The largest and most populous district of Sector 3 is Titan. Lipscani, colloquially known as oldtown is the center of the nightlife in Bucharest, and also the biggest attraction for foreign tourists. Also notable, the Bucharest Mall is located inside the Vitan district of Sector 3. Two of the sector's districts have been described as the most pleasant by Bucharest citizens.

==Districts ==
- Downtown
- Old City
- Dristor
- Dudești
- Văcărești
- Titan
- Vitan

==Transportation==
Sector 3, being the largest division of Bucharest is served by the largest part of its public transport company. The sector is served by over 50 bus lines and 18 trolleybus lines. The sector is also served by a wide light rail system.

Trolleybus routes 70 and 92 as well as tram routes 40 and 56 are the only routes operating exclusively inside the sector.

The sector is also served by the Bucharest Metro. A total of 13 stations are placed within its districts. The oldest and busiest station of the system is Union Square, while the newest one is Policolor. Other major underground hubs located in Sector 3 include Dristor, Titan and University.

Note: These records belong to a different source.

-- ==== Sys2Proof/Laws/State.lean ====
section
/-! SUPPORT. Laws/State.lean: what each update of the state leaves in each field, one lemma per field per update, so that
no later proof unfolds a record update. -/
namespace Sys2Proof.Machine

variable (s : State)

/-! ### setSlot -/

@[simp] theorem setSlot_x (p : PadIx) (i : SlotIx) (v : Sample) : (setSlot p i v s).x = s.x.set p (s.x[p].set i (some v)) := rfl
@[simp] theorem setSlot_pads (p : PadIx) (i : SlotIx) (v : Sample) : (setSlot p i v s).pads = s.pads := rfl
@[simp] theorem setSlot_linkcfg (p : PadIx) (i : SlotIx) (v : Sample) : (setSlot p i v s).linkcfg = s.linkcfg := rfl
@[simp] theorem setSlot_linkcfgSet (p : PadIx) (i : SlotIx) (v : Sample) : (setSlot p i v s).linkcfgSet = s.linkcfgSet := rfl
@[simp] theorem setSlot_clk (p : PadIx) (i : SlotIx) (v : Sample) : (setSlot p i v s).clk = s.clk := rfl
@[simp] theorem setSlot_dout (p : PadIx) (i : SlotIx) (v : Sample) : (setSlot p i v s).dout = s.dout := rfl
@[simp] theorem setSlot_sel (p : PadIx) (i : SlotIx) (v : Sample) : (setSlot p i v s).sel = s.sel := rfl
@[simp] theorem setSlot_pins (p : PadIx) (i : SlotIx) (v : Sample) : (setSlot p i v s).pins = s.pins := rfl
@[simp] theorem setSlot_linkReady (p : PadIx) (i : SlotIx) (v : Sample) : (setSlot p i v s).linkReady = s.linkReady := rfl
@[simp] theorem setSlot_count (p : PadIx) (i : SlotIx) (v : Sample) : (setSlot p i v s).count = s.count := rfl
@[simp] theorem setSlot_armed (p : PadIx) (i : SlotIx) (v : Sample) : (setSlot p i v s).armed = s.armed := rfl
@[simp] theorem setSlot_mutex (p : PadIx) (i : SlotIx) (v : Sample) : (setSlot p i v s).mutex = s.mutex := rfl
@[simp] theorem setSlot_inPass (p : PadIx) (i : SlotIx) (v : Sample) : (setSlot p i v s).inPass = s.inPass := rfl
@[simp] theorem setSlot_created (p : PadIx) (i : SlotIx) (v : Sample) : (setSlot p i v s).created = s.created := rfl
@[simp] theorem setSlot_seq (p : PadIx) (i : SlotIx) (v : Sample) : (setSlot p i v s).seq = s.seq := rfl
@[simp] theorem setSlot_tx (p : PadIx) (i : SlotIx) (v : Sample) : (setSlot p i v s).tx = s.tx := rfl
@[simp] theorem setSlot_rx (p : PadIx) (i : SlotIx) (v : Sample) : (setSlot p i v s).rx = s.rx := rfl
@[simp] theorem setSlot_wire (p : PadIx) (i : SlotIx) (v : Sample) : (setSlot p i v s).wire = s.wire := rfl
@[simp] theorem setSlot_events (p : PadIx) (i : SlotIx) (v : Sample) : (setSlot p i v s).events = s.events := rfl
@[simp] theorem setSlot_past (p : PadIx) (i : SlotIx) (v : Sample) : (setSlot p i v s).past = s.past := rfl
@[simp] theorem setSlot_results (p : PadIx) (i : SlotIx) (v : Sample) : (setSlot p i v s).results = s.results := rfl
@[simp] theorem setSlot_sinkLog (p : PadIx) (i : SlotIx) (v : Sample) : (setSlot p i v s).sinkLog = s.sinkLog := rfl
@[simp] theorem setSlot_input (p : PadIx) (i : SlotIx) (v : Sample) : (setSlot p i v s).input = s.input := rfl
@[simp] theorem setSlot_levels (p : PadIx) (i : SlotIx) (v : Sample) : (setSlot p i v s).levels = s.levels := rfl
@[simp] theorem setSlot_allocFails (p : PadIx) (i : SlotIx) (v : Sample) : (setSlot p i v s).allocFails = s.allocFails := rfl
@[simp] theorem setSlot_interrupts (p : PadIx) (i : SlotIx) (v : Sample) : (setSlot p i v s).interrupts = s.interrupts := rfl
@[simp] theorem setSlot_drawn (p : PadIx) (i : SlotIx) (v : Sample) : (setSlot p i v s).drawn = s.drawn := rfl

/-! ### clearSlots -/

@[simp] theorem clearSlots_x : (clearSlots s).x = Vector.replicate 2 (Vector.replicate 16 none) := rfl
@[simp] theorem clearSlots_pads : (clearSlots s).pads = s.pads := rfl
@[simp] theorem clearSlots_linkcfg : (clearSlots s).linkcfg = s.linkcfg := rfl
@[simp] theorem clearSlots_linkcfgSet : (clearSlots s).linkcfgSet = s.linkcfgSet := rfl
@[simp] theorem clearSlots_clk : (clearSlots s).clk = s.clk := rfl
@[simp] theorem clearSlots_dout : (clearSlots s).dout = s.dout := rfl
@[simp] theorem clearSlots_sel : (clearSlots s).sel = s.sel := rfl
@[simp] theorem clearSlots_pins : (clearSlots s).pins = s.pins := rfl
@[simp] theorem clearSlots_linkReady : (clearSlots s).linkReady = s.linkReady := rfl
@[simp] theorem clearSlots_count : (clearSlots s).count = s.count := rfl
@[simp] theorem clearSlots_armed : (clearSlots s).armed = s.armed := rfl
@[simp] theorem clearSlots_mutex : (clearSlots s).mutex = s.mutex := rfl
@[simp] theorem clearSlots_inPass : (clearSlots s).inPass = s.inPass := rfl
@[simp] theorem clearSlots_created : (clearSlots s).created = s.created := rfl
@[simp] theorem clearSlots_seq : (clearSlots s).seq = s.seq := rfl
@[simp] theorem clearSlots_tx : (clearSlots s).tx = s.tx := rfl
@[simp] theorem clearSlots_rx : (clearSlots s).rx = s.rx := rfl
@[simp] theorem clearSlots_wire : (clearSlots s).wire = s.wire := rfl
@[simp] theorem clearSlots_events : (clearSlots s).events = s.events := rfl
@[simp] theorem clearSlots_past : (clearSlots s).past = s.past := rfl
@[simp] theorem clearSlots_results : (clearSlots s).results = s.results := rfl
@[simp] theorem clearSlots_sinkLog : (clearSlots s).sinkLog = s.sinkLog := rfl
@[simp] theorem clearSlots_input : (clearSlots s).input = s.input := rfl
@[simp] theorem clearSlots_levels : (clearSlots s).levels = s.levels := rfl
@[simp] theorem clearSlots_allocFails : (clearSlots s).allocFails = s.allocFails := rfl
@[simp] theorem clearSlots_interrupts : (clearSlots s).interrupts = s.interrupts := rfl
@[simp] theorem clearSlots_drawn : (clearSlots s).drawn = s.drawn := rfl

/-! ### setPad -/

@[simp] theorem setPad_x (p : PadIx) (d : Pad) : (setPad p d s).x = s.x := rfl
@[simp] theorem setPad_pads (p : PadIx) (d : Pad) : (setPad p d s).pads = s.pads.set p d := rfl
@[simp] theorem setPad_linkcfg (p : PadIx) (d : Pad) : (setPad p d s).linkcfg = s.linkcfg := rfl
@[simp] theorem setPad_linkcfgSet (p : PadIx) (d : Pad) : (setPad p d s).linkcfgSet = s.linkcfgSet := rfl
@[simp] theorem setPad_clk (p : PadIx) (d : Pad) : (setPad p d s).clk = s.clk := rfl
@[simp] theorem setPad_dout (p : PadIx) (d : Pad) : (setPad p d s).dout = s.dout := rfl
@[simp] theorem setPad_sel (p : PadIx) (d : Pad) : (setPad p d s).sel = s.sel := rfl
@[simp] theorem setPad_pins (p : PadIx) (d : Pad) : (setPad p d s).pins = s.pins := rfl
@[simp] theorem setPad_linkReady (p : PadIx) (d : Pad) : (setPad p d s).linkReady = s.linkReady := rfl
@[simp] theorem setPad_count (p : PadIx) (d : Pad) : (setPad p d s).count = s.count := rfl
@[simp] theorem setPad_armed (p : PadIx) (d : Pad) : (setPad p d s).armed = s.armed := rfl
@[simp] theorem setPad_mutex (p : PadIx) (d : Pad) : (setPad p d s).mutex = s.mutex := rfl
@[simp] theorem setPad_inPass (p : PadIx) (d : Pad) : (setPad p d s).inPass = s.inPass := rfl
@[simp] theorem setPad_created (p : PadIx) (d : Pad) : (setPad p d s).created = s.created := rfl
@[simp] theorem setPad_seq (p : PadIx) (d : Pad) : (setPad p d s).seq = s.seq := rfl
@[simp] theorem setPad_tx (p : PadIx) (d : Pad) : (setPad p d s).tx = s.tx := rfl
@[simp] theorem setPad_rx (p : PadIx) (d : Pad) : (setPad p d s).rx = s.rx := rfl
@[simp] theorem setPad_wire (p : PadIx) (d : Pad) : (setPad p d s).wire = s.wire := rfl
@[simp] theorem setPad_events (p : PadIx) (d : Pad) : (setPad p d s).events = s.events := rfl
@[simp] theorem setPad_past (p : PadIx) (d : Pad) : (setPad p d s).past = s.past := rfl
@[simp] theorem setPad_results (p : PadIx) (d : Pad) : (setPad p d s).results = s.results := rfl
@[simp] theorem setPad_sinkLog (p : PadIx) (d : Pad) : (setPad p d s).sinkLog = s.sinkLog := rfl
@[simp] theorem setPad_input (p : PadIx) (d : Pad) : (setPad p d s).input = s.input := rfl
@[simp] theorem setPad_levels (p : PadIx) (d : Pad) : (setPad p d s).levels = s.levels := rfl
@[simp] theorem setPad_allocFails (p : PadIx) (d : Pad) : (setPad p d s).allocFails = s.allocFails := rfl
@[simp] theorem setPad_interrupts (p : PadIx) (d : Pad) : (setPad p d s).interrupts = s.interrupts := rfl
@[simp] theorem setPad_drawn (p : PadIx) (d : Pad) : (setPad p d s).drawn = s.drawn := rfl
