-- ==== Sys2Proof/Laws/Norm.lean ====
section
/-! SUPPORT. Laws/Norm.lean: what each event of a batch and the whole batch do, once (R90 to R94). -/
namespace Sys2Proof.Machine

/-- One hat axis, whole (R90). -/
theorem reportHat_eq (p : PadIx) (a : HatAxis) (s : State) (u v : Sample) (hu : s.slot p (hatFirst a) = some u)
    (hv : s.slot p (hatSecond a) = some v) :
    reportHat p a s = .next (emit p (.abs (hatAxisId a) (ternary u v) (-1) 1 0 0) s) := by
  simp only [reportHat, withSlot_some _ _ _ _ _ hu, withSlot_some _ _ _ _ _ hv, sinkAxis]

/-- One analog axis, whole (R91). -/
theorem reportAbs_eq (p : PadIx) (k : Fin 4) (s : State) (v : Sample) (hv : s.slot p (analogSlot k) = some v) :
    reportAbs p k s = .next (emit p (.abs (analogAxisId k) (clamp v.toNat 0 1023) 0 1023 4 8) s) := by
  simp only [reportAbs, withSlot_some _ _ _ _ _ hv, sinkAxis]; rfl

/-- One button, whole (R92). -/
theorem reportKey_eq (p : PadIx) (k : Fin 8) (s : State) (v : Sample) (hv : s.slot p (buttonSlot k) = some v) :
    reportKey p k s = .next (emit p (.key k (v != 0)) s) := by
  simp only [reportKey, withSlot_some _ _ _ _ _ hv, sinkKey, pressed]

@[simp] theorem batchOf_length (v : SlotIx → Sample) : (batchOf v).length = 15 := rfl

/-- Event `k` of a batch, whole, when every slot of the pad is written (R51, R94). -/
theorem batchStep_eq (p : PadIx) (k : Fin 15) (s : State) (v : SlotIx → Sample) (hv : ∀ i, s.slot p i = some (v i)) :
    batchStep p k s = .next (emit p ((batchOf v).getD k.val .syn) s) := by
  match k with
  | 0 | 1 => exact reportHat_eq p _ s _ _ (hv _) (hv _)
  | 2 | 3 | 4 | 5 => exact reportAbs_eq p _ s _ (hv _)
  | 6 | 7 | 8 | 9 | 10 | 11 | 12 | 13 => exact reportKey_eq p _ s _ (hv _)
  | 14 => rfl

/-- Whatever event of a batch answers a next state appended one record to the pad's events and changed nothing else
(R94). -/
theorem batchStep_next (p : PadIx) (k : Fin 15) (s t : State) (h : batchStep p k s = .next t) :
    ∃ e, t = emit p e s := by
  have hat : ∀ a, reportHat p a s = .next t → ∃ e, t = emit p e s := fun a h => by
    simp only [reportHat, withSlot_eq_next, Host.Outcome.next.injEq, sinkAxis] at h
    obtain ⟨_, _, _, _, rfl⟩ := h; exact ⟨_, rfl⟩
  have axis : ∀ j, reportAbs p j s = .next t → ∃ e, t = emit p e s := fun j h => by
    simp only [reportAbs, withSlot_eq_next, Host.Outcome.next.injEq, sinkAxis] at h
    obtain ⟨_, _, rfl⟩ := h; exact ⟨_, rfl⟩
  have key : ∀ j, reportKey p j s = .next t → ∃ e, t = emit p e s := fun j h => by
    simp only [reportKey, withSlot_eq_next, Host.Outcome.next.injEq, sinkKey] at h
    obtain ⟨_, _, rfl⟩ := h; exact ⟨_, rfl⟩
  match k with
  | 0 | 1 => exact hat _ h
  | 2 | 3 | 4 | 5 => exact axis _ h
  | 6 | 7 | 8 | 9 | 10 | 11 | 12 | 13 => exact key _ h
  | 14 => exact ⟨.syn, (Host.Outcome.next.inj h).symm⟩

/-- Several records appended one after the other are their list appended. -/
theorem emit_then_events (p : PadIx) (e : Event) (es : List Event) (s : State) :
    ({ emit p e s with events := (emit p e s).events.set p ((emit p e s).events[p] ++ es) } : State) =
      { s with events := s.events.set p (s.events[p] ++ e :: es) } := by
  simp [emit]

/-- Some events of a batch one after the other, whole, when every slot of the pad is written (R94). -/
theorem runAll_batchStep (p : PadIx) (ks : List (Fin 15)) (s : State) (v : SlotIx → Sample)
    (hv : ∀ i, s.slot p i = some (v i)) :
    runAll (ks.map (batchStep p)) s = .next { s with
      events := s.events.set p (s.events[p] ++ ks.map fun k => (batchOf v).getD k.val .syn) } := by
  induction ks generalizing s with
  | nil => simp
  | cons k ks ih =>
    rw [List.map_cons, runAll_cons, batchStep_eq p k s v hv, andThen_next, ih (emit p _ s) hv, emit_then_events, List.map_cons]

/-- The whole batch of one pad, when every slot of it is written (R94). -/
theorem flushBatch_eq (p : PadIx) (s : State) (v : SlotIx → Sample) (hv : ∀ i, s.slot p i = some (v i)) :
    flushBatch p s = .next { s with events := s.events.set p (s.events[p] ++ batchOf v) } :=
  runAll_batchStep p _ s v hv

/-- Whatever a batch answers, when it answers a next state, is the state with records appended to the pad's events (R94). -/
theorem flushBatch_next (p : PadIx) (s t : State) (h : flushBatch p s = .next t) :
    ∃ es, t = { s with events := s.events.set p (s.events[p] ++ es) } := by
  refine runAll_keeps (fun t => ∃ es, t = { s with events := s.events.set p (s.events[p] ++ es) }) _ ?_ s t
    ⟨[], by simp⟩ h
  rintro f hf a b ⟨es, rfl⟩ hb
  obtain ⟨k, -, rfl⟩ := List.mem_map.mp hf
  obtain ⟨e, rfl⟩ := batchStep_next p k _ _ hb
  exact ⟨es ++ [e], by simp [emit]⟩

/-- The values of a written pad, one function for all its slots. -/
theorem exists_values (p : PadIx) (s : State) (h : ∀ i, s.written p i) :
    ∃ v : SlotIx → Sample, ∀ i, s.slot p i = some (v i) :=
  ⟨fun i => (s.slot p i).get (h i), fun i => (Option.some_get (h i)).symm⟩

end Sys2Proof.Machine
end

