-- ==== Sys2Proof/Tests/Slice0.lean ====
section
/-! SUPPORT. Tests/Slice0.lean: the model's own tests. The expected results are the vectors and programs of
spec/95_test_vectors.md (their identifiers stand in the docstrings), the words those of R54 and R46; then, for each
obligation with hypotheses, a state and operands that meet them. -/
namespace Sys2Proof.Machine

set_option Elab.async false

/-! ### States for the tests -/

/-- The link pins of spec/95_test_vectors.md. -/
def demoLink : LinkPins := { clk := 11, dout := 12, din := 13, sel := 8 }

/-- The scenario pin map of spec/95_test_vectors.md. -/
def demoMap : Vector PinRef 12 :=
  #v[.pin 4, .pin 17, .pin 27, .pin 22, .pin 10, .pin 9, .pin 25, .pin 24, .pin 23, .pin 18, .pin 15, .pin 14]

/-- The identifiers of the scenario pin map. -/
def demoIds : List Int := [4, 17, 27, 22, 10, 9, 25, 24, 23, 18, 15, 14]

/-- The pin map of vector G9: four used pins, eight unused entries. -/
def sparseMap : Vector PinRef 12 :=
  #v[.pin 4, .pin 17, .unused, .unused, .pin 10, .pin 9, .unused, .unused, .unused, .unused, .unused, .unused]

/-- A configuration of type Custom for a pin map and a name (R58). -/
def customCfg (m : Vector PinRef 12) (physId : String) : PadCfg :=
  { type := .custom, pinMap := mapIds m, physId := physId }

/-- After create with the link pins of the vectors and no pad, the histories empty. -/
def demo : State := { State.reset with linkcfg := demoLink, pins := initDirs demoLink [], wire := [] }

/-- The same with pad 0 live on a map. -/
def demoPad (m : Vector PinRef 12) : State :=
  { demo with pads := #v[{ type := .custom, pinMap := m, physId := "p0", sink := some 0 }, Pad.absent] }

/-- A row of 16 slots from its values. -/
def slotRow (v : List Sample) : Vector (Option Sample) 16 :=
  #v[v[0]?, v[1]?, v[2]?, v[3]?, v[4]?, v[5]?, v[6]?, v[7]?, v[8]?, v[9]?, v[10]?, v[11]?, v[12]?, v[13]?, v[14]?, v[15]?]

/-- The same with the slots of both pads written: 16 values, the same for the two. -/
def demoSlots (v : List Sample) : State :=
  { demoPad demoMap with x := #v[slotRow v, slotRow v] }

/-- Power-on with the environment's draws scripted to "no". -/
def demoOff : State :=
  { State.powerOn with linkcfg := demoLink, linkcfgSet := true, allocFails := [false, false], interrupts := [false, false] }

/-- What a step leaves, looked at through `f`; `none` when it does not answer a next state. -/
def seen {α : Type} (o : Out) (f : State → α) : Option α :=
  match o with
  | .next s => some (f s)
  | .fault _ => none
  | .refused _ => none

/-- The refusal a step ends in, if it ends in one. -/
def refusal (o : Out) : Option Refusal :=
  match o with
  | .next _ => none
  | .fault _ => none
  | .refused r => some r

/-- The fault a step ends in, if it ends in one. -/
def faultOf (o : Out) : Option Fault :=
  match o with
  | .next _ => none
  | .fault f => some f
  | .refused _ => none

/-- The instruction a packet decodes to, if it decodes. -/
def decoded (pk : Packet) : Option Instr :=
  match decode pk with
  | .ok i => some i
  | .error _ => none

/-- The rejection a packet ends in, if it is rejected. -/
def rejected (pk : Packet) : Option Reject :=
  match decode pk with
  | .ok _ => none
  | .error r => some r

/-- The bits of bytes in the order they are sampled. -/
def bitsOf (bs : List Byte) : List Bool := bs.flatMap byteBits
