-- ==== Sys2Proof/Syntax.lean ====
section
/-! DEFINITION. Syntax.lean: the instructions of the AM-3, ONE constructor per row of spec/opcode_table.json. First the rows
with an encoding and operand fields, in the table's order: a constructor carries the fields of its encoding under the table's
names (d = rd, a = rs1, b = rs2, i = immediate, s = shift amount or stream, t = type, u = U, unit or source type, ...). Then the
instructions without operands, then the EVENTS: the rows without an encoding, each something the device does when an outside party
or the passing of time asks for it. What that party supplies (a port, a packet, a reading, the number of a thread set) stands in
the state's `ev` (EvIn, Packet.lean) when the event is executed: INVENTORY.md, Agents. -/
namespace Sys2Proof
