/-- A store to a registered inlet delivered (R248): how many of its bytes have been taken. The others are withheld, and are offered
again (R262). A launch that a debug stop drains takes nothing (R301). -/
def inletStore (s : State) (g i off : Nat) (bs : List Byte) : State × Nat :=
  match rxOf s g i with
  | none => (s, bs.length)
  | some r =>
    let n := bs.length
    if s.launches.any (fun l => l.seq == r.launch && l.debugDrain) then (s, 0)
    else if r.isShort then
      if off = 0x40 ∧ 2 ≤ n then
        (rxSettle (rxFuel s g i) (setRx s g i (some (r.marker 0 (leNat (bs.take 2))))) g i, n)
      else if off = 0 ∧ n % 2 = 0 ∧ n ≤ 4096 then takeWords s g i 0 2 (unitsOf (n / 2) 2 bs) 0
      else (rkSync (setRx s g i (some (r.malformed r.closed (max 1 ((n + 1) / 2))))) g i, n)
    else if off % 64 = 0 ∧ off / 64 < r.nprod ∧ n % 4 = 0 ∧ n ≤ 4096 then
      takeWords s g i (off / 64) 4 (unitsOf (n / 4) 4 bs) 0
    else (rkSync (setRx s g i (some (r.malformed r.closed (max 1 ((n + 3) / 4))))) g i, n)

end Sys2Proof.Machine
end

The Sun Motorway which links the city to Constanța also starts from this sector. There is also a CFR train station located in the sector, the commuter station Titan Sud.

==Education==
The sector is home to more than fifty kindergartens, school and public high schools as well as the Hyperion Private University. The most prestigious high schools in the sector are the Matei Basarab National College, situated in Downtown Bucharest and the Alexandru Ioan Cuza Theoretical High School, situated in Titan.

== Politics ==

Robert Negoiță, a member of the Social Democratic Party (PSD), has been the sector's mayor since 2012. He is currently serving his fourth term, having been re-elected in 2016, 2020, and 2024. The Local Council of Sector 3 has 31 seats, with the following party composition (as of 2024):

|  | Party | Seats | Current Council |  |  |  |  |  |  |  |  |  |
|---|---|---|---|---|---|---|---|---|---|---|---|---|
|  | Social Democratic Party (PSD) | 10 |  |  |  |  |  |  |  |  |  |  |
|  | Save Romania Union (USR) | 7 |  |  |  |  |  |  |  |  |  |  |
|  | National Liberal Party (PNL) | 4 |  |  |  |  |  |  |  |  |  |  |
|  | Alliance for the Union of Romanians (AUR) | 3 |  |  |  |  |  |  |  |  |  |  |
|  | People's Movement Party (PMP) | 3 |  |  |  |  |  |  |  |  |  |  |
|  | Renewing Romania's European Project (REPER) | 2 |  |  |  |  |  |  |  |  |  |  |
|  | Force of the Right (FD) | 1 |  |  |  |  |  |  |  |  |  |  |
|  | SENS | 1 |  |  |  |  |  |  |  |  |  |  |

== Demographics ==
With a population of 385,439 people as of the 2011 census, Sector 3 is the most populous sector in Bucharest. According to the 2002 census, 97.29% of the sector's population were Romanians, while 1.31% were Romani, 0.29% Hungarians, and 0.15% Turks; in terms of gender, 53.6% of the population was female, while 46.4% was male.